INSTRUCTIONS FOR THE TASK — Set out exactly, line by line, the stretch of data below that begins at the line containing "theorem test_illformed_tail : (Instr.rxframe" and ends at the line containing "theorem test_decode_enc : okOf", with both ends kept.

Dataset entries
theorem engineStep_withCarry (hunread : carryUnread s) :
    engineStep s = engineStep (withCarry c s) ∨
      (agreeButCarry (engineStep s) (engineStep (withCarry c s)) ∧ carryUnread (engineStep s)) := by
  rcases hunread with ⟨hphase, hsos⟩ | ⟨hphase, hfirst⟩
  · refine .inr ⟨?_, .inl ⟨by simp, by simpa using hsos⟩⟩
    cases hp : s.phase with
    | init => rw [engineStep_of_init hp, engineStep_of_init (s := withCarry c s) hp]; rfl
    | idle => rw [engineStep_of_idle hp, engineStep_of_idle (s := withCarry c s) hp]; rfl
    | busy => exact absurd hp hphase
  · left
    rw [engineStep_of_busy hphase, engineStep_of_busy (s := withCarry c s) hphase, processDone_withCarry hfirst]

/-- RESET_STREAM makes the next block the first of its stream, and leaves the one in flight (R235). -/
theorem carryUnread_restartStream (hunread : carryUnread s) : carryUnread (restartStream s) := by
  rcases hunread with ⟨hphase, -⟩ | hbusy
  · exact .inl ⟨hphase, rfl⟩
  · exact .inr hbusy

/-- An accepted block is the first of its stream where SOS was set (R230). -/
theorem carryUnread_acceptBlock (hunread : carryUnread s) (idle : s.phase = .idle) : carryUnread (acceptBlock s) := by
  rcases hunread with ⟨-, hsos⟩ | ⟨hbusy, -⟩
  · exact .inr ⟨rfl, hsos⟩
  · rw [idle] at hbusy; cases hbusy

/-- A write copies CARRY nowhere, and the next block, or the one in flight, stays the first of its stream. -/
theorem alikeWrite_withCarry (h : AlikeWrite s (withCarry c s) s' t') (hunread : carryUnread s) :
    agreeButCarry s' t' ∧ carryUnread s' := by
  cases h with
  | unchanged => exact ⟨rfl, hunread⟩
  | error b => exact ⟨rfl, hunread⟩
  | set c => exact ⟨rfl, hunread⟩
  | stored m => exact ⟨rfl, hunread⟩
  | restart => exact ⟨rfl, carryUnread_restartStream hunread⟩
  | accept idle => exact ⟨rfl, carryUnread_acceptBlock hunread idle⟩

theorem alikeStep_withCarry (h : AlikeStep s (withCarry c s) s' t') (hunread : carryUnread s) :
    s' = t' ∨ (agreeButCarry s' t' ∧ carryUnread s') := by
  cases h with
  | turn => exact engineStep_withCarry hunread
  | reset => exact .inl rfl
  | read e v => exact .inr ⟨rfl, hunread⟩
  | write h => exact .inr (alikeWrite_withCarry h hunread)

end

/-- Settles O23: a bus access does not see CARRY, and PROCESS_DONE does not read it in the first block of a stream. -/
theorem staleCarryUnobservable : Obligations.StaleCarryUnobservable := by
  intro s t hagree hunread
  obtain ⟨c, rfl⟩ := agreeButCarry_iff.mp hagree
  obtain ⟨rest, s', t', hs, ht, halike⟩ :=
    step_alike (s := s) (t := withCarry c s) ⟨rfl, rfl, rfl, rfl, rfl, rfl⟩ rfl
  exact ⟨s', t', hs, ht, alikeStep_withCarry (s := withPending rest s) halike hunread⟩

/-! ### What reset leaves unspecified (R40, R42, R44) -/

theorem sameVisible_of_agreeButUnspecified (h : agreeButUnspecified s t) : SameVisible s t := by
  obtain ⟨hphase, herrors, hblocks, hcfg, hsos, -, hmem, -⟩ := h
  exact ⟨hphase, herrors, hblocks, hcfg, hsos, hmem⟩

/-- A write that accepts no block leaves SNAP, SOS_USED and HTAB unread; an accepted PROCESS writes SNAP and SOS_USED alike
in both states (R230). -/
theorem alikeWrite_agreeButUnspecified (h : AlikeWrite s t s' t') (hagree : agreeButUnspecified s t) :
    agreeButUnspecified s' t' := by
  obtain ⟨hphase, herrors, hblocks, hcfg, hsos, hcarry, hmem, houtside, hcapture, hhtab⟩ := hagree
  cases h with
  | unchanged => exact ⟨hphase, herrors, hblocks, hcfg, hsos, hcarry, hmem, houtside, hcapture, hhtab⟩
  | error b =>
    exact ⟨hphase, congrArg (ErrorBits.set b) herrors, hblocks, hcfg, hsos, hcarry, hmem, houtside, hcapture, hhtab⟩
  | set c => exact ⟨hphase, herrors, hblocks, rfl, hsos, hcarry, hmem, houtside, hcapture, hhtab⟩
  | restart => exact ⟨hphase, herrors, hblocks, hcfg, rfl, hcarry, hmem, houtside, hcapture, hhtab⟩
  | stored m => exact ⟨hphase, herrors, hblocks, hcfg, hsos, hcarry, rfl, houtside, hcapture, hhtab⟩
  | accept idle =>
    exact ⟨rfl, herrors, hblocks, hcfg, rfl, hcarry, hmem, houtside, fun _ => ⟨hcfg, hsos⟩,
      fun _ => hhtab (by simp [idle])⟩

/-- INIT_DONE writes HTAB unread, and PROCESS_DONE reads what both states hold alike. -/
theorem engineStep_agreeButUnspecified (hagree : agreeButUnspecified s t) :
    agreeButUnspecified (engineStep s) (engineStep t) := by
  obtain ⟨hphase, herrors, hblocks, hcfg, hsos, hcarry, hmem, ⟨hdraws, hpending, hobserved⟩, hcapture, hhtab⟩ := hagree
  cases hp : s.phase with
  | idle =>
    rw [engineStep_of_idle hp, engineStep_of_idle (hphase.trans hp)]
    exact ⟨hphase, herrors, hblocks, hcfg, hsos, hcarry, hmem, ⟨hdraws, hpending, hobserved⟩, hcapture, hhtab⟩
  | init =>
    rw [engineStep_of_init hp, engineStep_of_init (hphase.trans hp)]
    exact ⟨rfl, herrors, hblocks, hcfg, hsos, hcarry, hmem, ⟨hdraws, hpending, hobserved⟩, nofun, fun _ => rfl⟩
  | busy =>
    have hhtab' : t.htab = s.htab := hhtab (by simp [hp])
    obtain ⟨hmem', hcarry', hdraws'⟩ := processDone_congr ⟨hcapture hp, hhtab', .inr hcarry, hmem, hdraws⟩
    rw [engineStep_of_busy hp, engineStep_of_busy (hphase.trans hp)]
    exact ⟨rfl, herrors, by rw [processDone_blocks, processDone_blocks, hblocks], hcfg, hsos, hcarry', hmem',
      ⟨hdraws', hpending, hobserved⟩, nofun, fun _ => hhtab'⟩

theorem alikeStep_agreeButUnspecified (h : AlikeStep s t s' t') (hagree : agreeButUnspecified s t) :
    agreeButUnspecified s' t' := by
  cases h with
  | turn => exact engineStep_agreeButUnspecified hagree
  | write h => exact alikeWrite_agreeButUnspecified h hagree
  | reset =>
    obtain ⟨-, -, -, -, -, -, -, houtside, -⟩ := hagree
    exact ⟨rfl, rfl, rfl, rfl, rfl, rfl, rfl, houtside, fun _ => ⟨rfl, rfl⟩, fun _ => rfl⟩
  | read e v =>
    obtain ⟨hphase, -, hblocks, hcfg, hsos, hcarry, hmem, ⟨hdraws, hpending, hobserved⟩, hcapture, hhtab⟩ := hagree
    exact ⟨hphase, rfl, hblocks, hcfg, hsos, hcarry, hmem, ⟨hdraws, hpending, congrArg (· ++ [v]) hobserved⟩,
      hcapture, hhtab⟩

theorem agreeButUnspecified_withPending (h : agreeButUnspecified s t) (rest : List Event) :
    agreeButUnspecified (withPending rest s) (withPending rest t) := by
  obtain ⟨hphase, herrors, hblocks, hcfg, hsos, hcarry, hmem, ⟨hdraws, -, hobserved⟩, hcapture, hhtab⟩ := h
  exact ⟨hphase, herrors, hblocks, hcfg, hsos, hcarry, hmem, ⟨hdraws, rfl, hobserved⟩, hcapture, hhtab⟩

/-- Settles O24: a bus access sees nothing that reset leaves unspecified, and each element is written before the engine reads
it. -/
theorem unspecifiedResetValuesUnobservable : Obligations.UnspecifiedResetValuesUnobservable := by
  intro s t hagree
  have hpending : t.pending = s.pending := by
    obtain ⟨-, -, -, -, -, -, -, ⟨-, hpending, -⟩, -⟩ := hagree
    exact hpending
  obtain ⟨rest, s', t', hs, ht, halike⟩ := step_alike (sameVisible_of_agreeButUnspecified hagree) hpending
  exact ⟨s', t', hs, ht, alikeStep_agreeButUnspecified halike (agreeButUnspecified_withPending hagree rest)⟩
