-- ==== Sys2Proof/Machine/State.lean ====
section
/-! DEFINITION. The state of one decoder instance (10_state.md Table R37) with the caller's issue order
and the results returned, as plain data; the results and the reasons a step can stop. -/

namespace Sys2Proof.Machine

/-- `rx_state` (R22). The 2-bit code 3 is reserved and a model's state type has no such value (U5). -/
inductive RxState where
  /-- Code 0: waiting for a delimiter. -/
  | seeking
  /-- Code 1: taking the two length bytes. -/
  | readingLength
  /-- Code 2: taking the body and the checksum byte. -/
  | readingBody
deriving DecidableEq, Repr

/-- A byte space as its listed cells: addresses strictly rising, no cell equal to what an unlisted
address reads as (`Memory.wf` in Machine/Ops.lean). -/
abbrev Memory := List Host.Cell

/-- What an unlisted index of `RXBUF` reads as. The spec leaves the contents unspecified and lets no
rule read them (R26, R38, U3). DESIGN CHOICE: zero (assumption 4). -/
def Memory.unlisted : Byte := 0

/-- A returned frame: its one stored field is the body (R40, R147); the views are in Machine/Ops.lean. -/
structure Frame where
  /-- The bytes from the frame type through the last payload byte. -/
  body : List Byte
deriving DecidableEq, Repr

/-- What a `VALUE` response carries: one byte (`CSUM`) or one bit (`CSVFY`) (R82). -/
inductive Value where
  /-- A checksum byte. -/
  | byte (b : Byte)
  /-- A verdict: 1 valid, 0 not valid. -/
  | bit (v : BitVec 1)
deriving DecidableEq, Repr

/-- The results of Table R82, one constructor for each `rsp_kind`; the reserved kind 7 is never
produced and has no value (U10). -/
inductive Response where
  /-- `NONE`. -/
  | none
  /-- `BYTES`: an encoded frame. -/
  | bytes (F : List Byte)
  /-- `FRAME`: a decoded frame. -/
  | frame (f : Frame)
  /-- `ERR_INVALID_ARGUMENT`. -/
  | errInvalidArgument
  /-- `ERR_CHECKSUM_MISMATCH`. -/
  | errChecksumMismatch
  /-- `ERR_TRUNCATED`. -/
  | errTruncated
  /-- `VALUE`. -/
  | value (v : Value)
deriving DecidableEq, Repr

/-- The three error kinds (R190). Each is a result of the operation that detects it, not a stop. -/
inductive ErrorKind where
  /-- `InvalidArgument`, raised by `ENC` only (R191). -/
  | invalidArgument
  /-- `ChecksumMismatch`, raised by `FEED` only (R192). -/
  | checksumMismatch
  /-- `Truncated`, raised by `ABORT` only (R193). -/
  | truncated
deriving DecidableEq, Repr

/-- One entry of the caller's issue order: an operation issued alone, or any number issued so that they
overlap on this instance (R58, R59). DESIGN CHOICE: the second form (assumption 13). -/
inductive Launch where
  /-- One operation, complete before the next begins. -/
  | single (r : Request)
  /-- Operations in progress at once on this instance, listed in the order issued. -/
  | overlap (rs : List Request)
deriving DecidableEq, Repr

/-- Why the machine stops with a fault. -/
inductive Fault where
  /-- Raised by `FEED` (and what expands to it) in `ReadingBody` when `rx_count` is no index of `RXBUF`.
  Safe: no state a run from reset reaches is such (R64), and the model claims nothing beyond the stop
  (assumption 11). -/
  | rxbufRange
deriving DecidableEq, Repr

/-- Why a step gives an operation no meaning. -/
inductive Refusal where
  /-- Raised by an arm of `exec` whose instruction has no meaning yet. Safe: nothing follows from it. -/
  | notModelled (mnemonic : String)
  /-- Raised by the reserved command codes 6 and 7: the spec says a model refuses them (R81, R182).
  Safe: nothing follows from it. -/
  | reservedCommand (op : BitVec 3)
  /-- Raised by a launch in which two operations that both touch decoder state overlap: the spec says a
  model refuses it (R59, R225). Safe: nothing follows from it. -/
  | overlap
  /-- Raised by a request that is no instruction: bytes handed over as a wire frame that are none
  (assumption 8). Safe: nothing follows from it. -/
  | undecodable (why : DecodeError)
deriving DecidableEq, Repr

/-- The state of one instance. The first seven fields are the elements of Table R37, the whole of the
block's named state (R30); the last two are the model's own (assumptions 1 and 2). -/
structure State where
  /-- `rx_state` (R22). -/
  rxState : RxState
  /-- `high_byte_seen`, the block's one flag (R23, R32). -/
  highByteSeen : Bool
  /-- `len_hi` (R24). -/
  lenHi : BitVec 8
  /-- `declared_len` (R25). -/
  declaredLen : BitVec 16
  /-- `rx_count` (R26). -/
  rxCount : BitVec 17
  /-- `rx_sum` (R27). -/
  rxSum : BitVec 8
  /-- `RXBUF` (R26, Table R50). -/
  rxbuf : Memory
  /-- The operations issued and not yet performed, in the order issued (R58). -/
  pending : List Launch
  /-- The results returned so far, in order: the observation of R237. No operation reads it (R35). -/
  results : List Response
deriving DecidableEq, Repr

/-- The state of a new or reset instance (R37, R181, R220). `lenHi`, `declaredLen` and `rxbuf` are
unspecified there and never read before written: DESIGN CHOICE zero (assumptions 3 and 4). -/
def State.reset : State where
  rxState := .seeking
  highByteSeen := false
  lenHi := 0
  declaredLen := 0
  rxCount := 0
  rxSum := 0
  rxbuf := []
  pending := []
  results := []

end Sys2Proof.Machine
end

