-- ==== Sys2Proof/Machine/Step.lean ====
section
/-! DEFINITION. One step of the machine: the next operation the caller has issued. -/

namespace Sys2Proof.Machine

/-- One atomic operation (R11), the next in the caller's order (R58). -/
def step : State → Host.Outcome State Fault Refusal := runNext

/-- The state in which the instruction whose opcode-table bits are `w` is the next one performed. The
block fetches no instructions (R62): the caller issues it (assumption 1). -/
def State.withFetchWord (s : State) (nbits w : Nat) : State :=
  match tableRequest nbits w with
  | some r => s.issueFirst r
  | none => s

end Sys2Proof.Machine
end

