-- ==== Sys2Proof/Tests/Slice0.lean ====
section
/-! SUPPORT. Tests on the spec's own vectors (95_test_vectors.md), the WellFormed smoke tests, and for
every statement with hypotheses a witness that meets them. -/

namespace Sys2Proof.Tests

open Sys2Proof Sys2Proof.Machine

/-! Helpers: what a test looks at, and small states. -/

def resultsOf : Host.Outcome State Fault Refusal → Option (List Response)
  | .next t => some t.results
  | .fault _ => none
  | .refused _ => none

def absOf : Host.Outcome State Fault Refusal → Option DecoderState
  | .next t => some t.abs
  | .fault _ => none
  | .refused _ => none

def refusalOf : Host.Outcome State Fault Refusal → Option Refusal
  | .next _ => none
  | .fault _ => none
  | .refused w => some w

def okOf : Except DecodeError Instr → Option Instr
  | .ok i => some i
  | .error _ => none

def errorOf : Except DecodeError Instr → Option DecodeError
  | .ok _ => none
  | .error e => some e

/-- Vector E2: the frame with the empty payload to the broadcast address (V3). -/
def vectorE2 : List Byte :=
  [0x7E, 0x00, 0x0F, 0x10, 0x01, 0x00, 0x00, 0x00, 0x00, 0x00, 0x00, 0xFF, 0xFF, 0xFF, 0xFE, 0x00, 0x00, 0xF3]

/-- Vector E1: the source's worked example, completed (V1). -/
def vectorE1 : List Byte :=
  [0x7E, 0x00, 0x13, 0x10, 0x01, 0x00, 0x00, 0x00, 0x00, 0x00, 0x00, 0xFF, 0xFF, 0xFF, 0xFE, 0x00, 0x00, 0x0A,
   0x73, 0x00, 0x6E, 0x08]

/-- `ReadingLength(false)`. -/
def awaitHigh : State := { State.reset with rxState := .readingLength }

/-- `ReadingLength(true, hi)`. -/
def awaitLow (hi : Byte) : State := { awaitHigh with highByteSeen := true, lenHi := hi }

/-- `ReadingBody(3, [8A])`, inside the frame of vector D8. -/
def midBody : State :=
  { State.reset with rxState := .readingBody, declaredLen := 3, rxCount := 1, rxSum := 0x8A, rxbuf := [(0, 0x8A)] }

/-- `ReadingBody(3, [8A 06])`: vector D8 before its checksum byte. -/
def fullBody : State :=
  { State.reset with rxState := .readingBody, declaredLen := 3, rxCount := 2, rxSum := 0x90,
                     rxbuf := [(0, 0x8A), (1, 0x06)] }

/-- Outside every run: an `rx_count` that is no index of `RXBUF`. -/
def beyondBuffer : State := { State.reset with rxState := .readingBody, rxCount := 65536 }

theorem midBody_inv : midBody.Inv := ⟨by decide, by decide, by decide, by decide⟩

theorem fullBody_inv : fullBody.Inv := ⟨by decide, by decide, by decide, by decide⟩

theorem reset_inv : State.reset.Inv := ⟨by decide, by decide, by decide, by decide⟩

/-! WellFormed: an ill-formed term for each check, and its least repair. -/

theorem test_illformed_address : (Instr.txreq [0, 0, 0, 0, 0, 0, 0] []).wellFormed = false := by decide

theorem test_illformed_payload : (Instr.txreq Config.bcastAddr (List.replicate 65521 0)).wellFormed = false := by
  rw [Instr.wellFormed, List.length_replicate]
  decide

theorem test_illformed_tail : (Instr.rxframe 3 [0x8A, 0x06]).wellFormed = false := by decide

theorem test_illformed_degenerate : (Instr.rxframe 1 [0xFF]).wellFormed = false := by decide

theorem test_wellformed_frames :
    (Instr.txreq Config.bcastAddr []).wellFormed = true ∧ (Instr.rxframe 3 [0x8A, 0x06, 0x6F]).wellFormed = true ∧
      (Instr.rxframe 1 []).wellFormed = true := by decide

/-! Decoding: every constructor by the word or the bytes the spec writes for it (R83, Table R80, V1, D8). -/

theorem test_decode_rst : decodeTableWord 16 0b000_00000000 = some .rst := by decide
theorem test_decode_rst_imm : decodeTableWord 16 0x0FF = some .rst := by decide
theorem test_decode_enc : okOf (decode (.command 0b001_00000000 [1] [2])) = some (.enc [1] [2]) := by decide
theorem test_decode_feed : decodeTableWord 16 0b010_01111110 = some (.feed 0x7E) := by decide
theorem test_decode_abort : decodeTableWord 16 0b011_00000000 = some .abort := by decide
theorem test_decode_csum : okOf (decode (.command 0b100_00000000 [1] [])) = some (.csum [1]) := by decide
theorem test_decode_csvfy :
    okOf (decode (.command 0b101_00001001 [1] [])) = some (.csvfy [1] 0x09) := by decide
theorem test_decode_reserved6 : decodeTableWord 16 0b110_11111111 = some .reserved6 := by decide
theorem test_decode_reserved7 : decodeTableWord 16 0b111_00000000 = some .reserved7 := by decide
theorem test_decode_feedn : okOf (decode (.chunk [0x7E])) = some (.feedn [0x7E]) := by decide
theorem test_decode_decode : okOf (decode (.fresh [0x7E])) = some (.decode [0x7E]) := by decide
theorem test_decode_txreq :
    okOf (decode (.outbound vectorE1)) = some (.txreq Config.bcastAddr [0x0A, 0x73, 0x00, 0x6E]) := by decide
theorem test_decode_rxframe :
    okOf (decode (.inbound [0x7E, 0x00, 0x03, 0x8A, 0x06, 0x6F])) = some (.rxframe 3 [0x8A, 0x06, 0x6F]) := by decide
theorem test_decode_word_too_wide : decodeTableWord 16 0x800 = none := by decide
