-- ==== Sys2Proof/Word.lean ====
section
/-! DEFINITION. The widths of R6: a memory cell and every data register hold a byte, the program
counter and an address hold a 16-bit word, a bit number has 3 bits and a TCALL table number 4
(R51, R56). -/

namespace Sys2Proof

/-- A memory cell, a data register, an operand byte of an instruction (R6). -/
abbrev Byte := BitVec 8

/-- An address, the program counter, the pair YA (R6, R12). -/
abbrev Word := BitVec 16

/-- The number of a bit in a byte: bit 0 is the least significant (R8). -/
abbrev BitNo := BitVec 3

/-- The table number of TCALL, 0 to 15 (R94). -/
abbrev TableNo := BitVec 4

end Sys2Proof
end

OUTPUT BELOW —
theorem test_illformed_tail : (Instr.rxframe 3 [0x8A, 0x06]).wellFormed = false := by decide

theorem test_illformed_degenerate : (Instr.rxframe 1 [0xFF]).wellFormed = false := by decide

theorem test_wellformed_frames :
    (Instr.txreq Config.bcastAddr []).wellFormed = true ∧ (Instr.rxframe 3 [0x8A, 0x06, 0x6F]).wellFormed = true ∧
      (Instr.rxframe 1 []).wellFormed = true := by decide

/-! Decoding: every constructor by the word or the bytes the spec writes for it (R83, Table R80, V1, D8). -/

theorem test_decode_rst : decodeTableWord 16 0b000_00000000 = some .rst := by decide
theorem test_decode_rst_imm : decodeTableWord 16 0x0FF = some .rst := by decide
theorem test_decode_enc : okOf (decode (.command 0b001_00000000 [1] [2])) = some (.enc [1] [2]) := by decide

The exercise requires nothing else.